Project Title: The role of hepatic progenitor cells in liver regeneration and fibrogenesis
Supervisor name and contact details: Dr Katharine Irvine [email protected] or Professor Elizabeth Powell [email protected]
Associated institution: UQ School of Medicine

Research themes:
Kidney and Liver Health
Immunology and Immune Disorders

Description:
The immense capacity of the liver for self-regeneration is a double-edged sword, because repair pathways are intimately linked to mechanisms of fibrosis and carcinogenesis. The ability to inhibit fibrosis whilst preserving regenerative capacity would represent a major advance in the pursuit of anti-fibrotic therapies. When the normal mode of liver regeneration (hepatocyte proliferation) is impaired, an alternative repair pathway involving hepatic progenitor cells (HPC) can be activated. HPC are capable of differentiation into hepatocytes, or bile duct-forming cholangiocytes, to replace injured cells. HPC activation and a bile ductular reaction (DR) at the periphery of portal tracts are common responses to chronic liver injury, and are thought to precede the development of progressive fibrosis. The DR consists of small biliary ductules, surrounded by an inflammatory niche. Factors secreted within the niche influence HPC activation and fate, which in turn may determine the balance between liver repair and fibrogenesis. The causal relationship/s between HPC activation, fibrosis, regeneration and carcinogenesis are quite controversial, and many important mediators remain to be discovered. Studies in animal models of CLD have provided valuable insight into the complex cross-talk driving HPC activation, but the relevance of these studies to human disease is unclear, as the human HPC niche remains relatively poorly characterised

This research project will investigate human liver progenitor cells and their niche, to identify key mediators of progenitor cell activation and differentiation. Complementary mechanistic studies in animal models will determine the role of specific cellular and molecular mediators involved in HPC activation and liver disease progression. 

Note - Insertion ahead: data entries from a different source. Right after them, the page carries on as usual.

/-- The selected master is lost: HOLDOVER from LOCKED or ACQUIRING, a pending step is dropped (R30, R33). 1420:04 and 1420:05 keep
what they showed of it (DESIGN CHOICE, log 62). -/
def Mod.loseMaster (m : Mod) : Mod :=
  let m := (m.modServo fun s => { s with selected := none, lockSince := none, awaiting := none }).putFlag 0x1420 7 false
  if m.servoState = locked || m.servoState = acquiring then m.setServo holdover else m

/-- Takes the best master: a change of grandmaster is loss followed by return, ev 1405 (R33). -/
def Mod.selectMaster (m : Mod) : Mod :=
  match m.bestMaster, m.servo.selected with
  | none, _ => m
  | some b, none =>
    let changed : Bool := match m.servo.gm with
      | none => false
      | some g => g.identity ≠ b.gm.identity
    let m := if changed then m.raise 0x1405 0 [m.n 0x1420 4, b.gm.identity] else m
    let m := (m.modServo fun s => { s with selected := some b, lastSync := m.ctr }).showMaster b
    if m.servoState = freerun && !m.mediaRunning then m.setServo acquiring else m
  | some b, some x =>
    if b.gm.identity = x.gm.identity then
      ((m.modServo fun s => { s with selected := some b }).showMaster b)
    else
      let m := (m.raise 0x1405 0 [x.gm.identity, b.gm.identity]).loseMaster
      (m.modServo fun s => { s with selected := some b, lastSync := m.ctr }).showMaster b

/-! ### Messages (R28, R29) -/

/-- Whether a message lies outside the profile (R28, Table 2.4). -/
def Mod.ptpOutside (m : Mod) (x : PtpMsg) : Bool :=
  x.domain ≠ m.n 0x1410 0 || !x.udpIpv4 || x.peerDelay ||
    match x.body with
    | .announce _ _ _ _ => !(-3 ≤ x.logInterval && x.logInterval ≤ 1)
    | .sync _ _ => !(-7 ≤ x.logInterval && x.logInterval ≤ -1)
    | .syncTwoStep => !(-7 ≤ x.logInterval && x.logInterval ≤ -1)
    | .followUp _ _ => !(-7 ≤ x.logInterval && x.logInterval ≤ -1)
    | .delayResp _ => !(-7 ≤ x.logInterval && x.logInterval ≤ 0)
    | .delayReq => false
    | .other => false

/-- An Announce: the foreign master is held, eight at most (R28). -/
def Mod.takeAnnounce (m : Mod) (port : Nat) (x : PtpMsg) (gm : GmData) (utc : Int) (l61 l59 : Bool) : Mod :=
  let same (f : Foreign) : Bool := f.port = port && f.domain = x.domain && f.source = x.source
  let stale (f : Foreign) : Bool := f.at_ + 4 * announceNanos f.logAnnounce < m.ctr
  let heard := match m.servo.masters.find? same with
    | none => 1
    | some f => if stale f then 1 else min 255 (f.heard + 1)
  let rest := m.servo.masters.filter fun f => !same f && (f.port ≠ port || !stale f)
  let f : Foreign := ⟨x.source, port, x.domain, gm, x.logInterval, m.ctr, heard, utc, l61, l59⟩
  let m := m.modServo fun s => { s with masters := if rest.length < 8 then rest ++ [f] else rest }
  m.selectMaster

/-- An offset from the selected master, with a one-step Sync or a Follow_Up: lock, steps and slewing, and the return of a master
(R28, R30, R33). -/
def Mod.takeSync (m : Mod) (off filtered : Int) : Mod :=
  let m := m.modServo fun s => { s with lastSync := m.ctr, offset := off, awaiting := none }
  if m.servoState = freerun || m.servoState = holdover then
    let m := m.masterReturn
    if m.servoState = freerun then m else m.putZ 0x1420 2 filtered
  else
    let m := m.putZ 0x1420 2 filtered
    let m := if m.servoState ≠ acquiring then m else if m.mediaRunning then m.slewOffset else m.stepTime
    if m.servoState = acquiring then
      m.modServo fun s => { s with lockSince := if filtered.natAbs ≤ 40 then some (s.lockSince.getD m.ctr) else none }
    else m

This research will yield vital knowledge in our understanding of liver disease progression, and our pursuit of novel ways to treat liver disease Students will interact with scientists, clinicians and patients, and be exposed to a variety of biomedical and clinical research approaches.

Several projects are possible in this area of research.

Key experimental approaches: immunohistochemistry and histological assessment, microscopy, primary cell isolation and culture, cell biology, molecular biology, flow cytometry, animal models.